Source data
------------------------------------------------------------------------

/-- Table 18-12. -/
def hbmRegs : List RegDef :=
  [⟨0x010, 1, "PG_CAUSE", [⟨0, 1, .w1c, 0⟩, ⟨1, 1, .w1c, 0⟩, ⟨2, 1, .w1c, 0⟩]⟩,
   ⟨0x040, 1, "HBM_STAT", [⟨0, 1, .ro, 0⟩, ⟨1, 1, .ro, 0⟩, ⟨2, 1, .ro, 0⟩]⟩,
   ⟨0x044, 1, "HBM_RESERVE", [⟨0, 10, .ro, 0x200⟩]⟩,
   ⟨0x048, 1, "HBM_PPR", [⟨0, 16, .ro, 0⟩, ⟨16, 16, .ro, 0⟩]⟩,
   ⟨0x04C, 1, "HBM_TEMP", [⟨0, 8, .ro, 0⟩]⟩,
   ⟨0x050, 1, "HBM_CORR", [⟨0, 32, .rw, 0⟩]⟩,
   ⟨0x054, 1, "HBM_UNCORR", [⟨0, 32, .rw, 0⟩]⟩,
   ⟨0x058, 1, "HBM_REMAP", [⟨0, 32, .rw, 0⟩]⟩,
   ⟨0x05C, 1, "HBM_RETIRED", [⟨0, 32, .rw, 0⟩]⟩,
   ⟨0x060, 1, "HBM_RD_LO", [⟨0, 32, .ro, 0⟩]⟩,
   ⟨0x064, 1, "HBM_RD_HI", [⟨0, 32, .ro, 0⟩]⟩,
   ⟨0x068, 1, "HBM_WR_LO", [⟨0, 32, .ro, 0⟩]⟩,
   ⟨0x06C, 1, "HBM_WR_HI", [⟨0, 32, .ro, 0⟩]⟩]

/-- Table 19-9. -/
def pwrRegs : List RegDef :=
  [⟨0x010, 1, "PG_CAUSE", [⟨0, 1, .w1c, 0⟩, ⟨1, 1, .w1c, 0⟩, ⟨2, 1, .w1c, 0⟩, ⟨3, 1, .w1c, 0⟩]⟩,
   ⟨0x040, 1, "PWR_PROFILE", [⟨0, 2, .rw, 1⟩, ⟨8, 8, .ro, 0⟩]⟩,
   ⟨0x044, 1, "PWR_STAT", [⟨0, 4, .ro, 0⟩, ⟨4, 5, .ro, 0xC⟩, ⟨9, 2, .ro, 0⟩, ⟨11, 1, .ro, 0⟩]⟩,
   ⟨0x048, 1, "PWR_POWER", [⟨0, 16, .ro, 0⟩]⟩,
   ⟨0x04C, 1, "PWR_BUCKET", [⟨0, 32, .ro, 0⟩]⟩,
   ⟨0x050, 1, "PWR_TJ", [⟨0, 8, .ro, 0⟩, ⟨8, 8, .ro, 0⟩]⟩,
   ⟨0x054, 1, "PWR_LIMITS", [⟨0, 7, .rwl, 0x64⟩, ⟨8, 7, .rwl, 0x5A⟩]⟩,
   ⟨0x058, 1, "PWR_RAIL_SEL", [⟨0, 3, .rw, 0⟩]⟩,
   ⟨0x05C, 1, "PWR_RAIL", [⟨0, 16, .ro, 0⟩, ⟨16, 16, .ro, 0⟩]⟩,
   ⟨0x060, 1, "PWR_AVS", [⟨0, 10, .ro, 0x320⟩]⟩,
   ⟨0x064, 1, "PWR_THROTTLES", [⟨0, 32, .rw, 0⟩]⟩,
   ⟨0x068, 1, "PWR_AVS_ERR", [⟨0, 32, .rw, 0⟩]⟩,
   ⟨0x070, 1, "PWR_ENERGY_LO", [⟨0, 32, .ro, 0⟩]⟩,
   ⟨0x074, 1, "PWR_ENERGY_HI", [⟨0, 32, .ro, 0⟩]⟩]

/-- The registers of a block beyond the common header. -/
def own : Block → List RegDef
  | .glb => glbRegs
  | .int => intRegs
  | .log => logRegs
  | .acc => accRegs
  | .clk => clkRegs
  | .rst => rstRegs
  | .pwr => pwrRegs
  | .sec => secRegs
  | .hq => hqRegs
  | .pft => pftRegs
  | .eth => ethRegs
  | .tc => tcRegs
  | .mex => mexRegs
  | .tier => tierRegs
  | .flm => flmRegs
  | .prof => profRegs
  | .res => resRegs
  | .cmp => cmpRegs
  | .pod => podRegs
  | .regn => regnRegs
  | .die => dieRegs
  | .hbm => hbmRegs

/-- The row of a block that covers an offset: its own registers first (its PG_CAUSE row names its bits), then the
common header (Table 18-2). -/
def find (b : Block) (off : Nat) : Option RegDef :=
  let hit (r : RegDef) : Bool := decide (r.off ≤ off ∧ off < r.off + 4 * r.cnt ∧ off % 4 = 0)
  match (own b).find? hit with
  | some r => some r
  | none => headerRegs.find? hit

/-- The reset value of a register: its fields' reset values in place, reserved bits zero (R8). -/
def resetOf (r : RegDef) : Nat := r.fields.foldl (fun a f => a + f.rst % 2 ^ f.width * 2 ^ f.lo) 0

/-- The mask of the fields of one of the given types. -/
def maskOf (r : RegDef) (tys : List Acc) : Nat :=
  r.fields.foldl (fun a f => if tys.contains f.ty then a + (2 ^ f.width - 1) * 2 ^ f.lo else a) 0

end RegTable
end Sys2Proof
end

------------------------------------------------------------------------

● What is being asked: Please copy each line of the entries in which the word "then" shows up.

● Result:
/-- The row of a block that covers an offset: its own registers first (its PG_CAUSE row names its bits), then the
  r.fields.foldl (fun a f => if tys.contains f.ty then a + (2 ^ f.width - 1) * 2 ^ f.lo else a) 0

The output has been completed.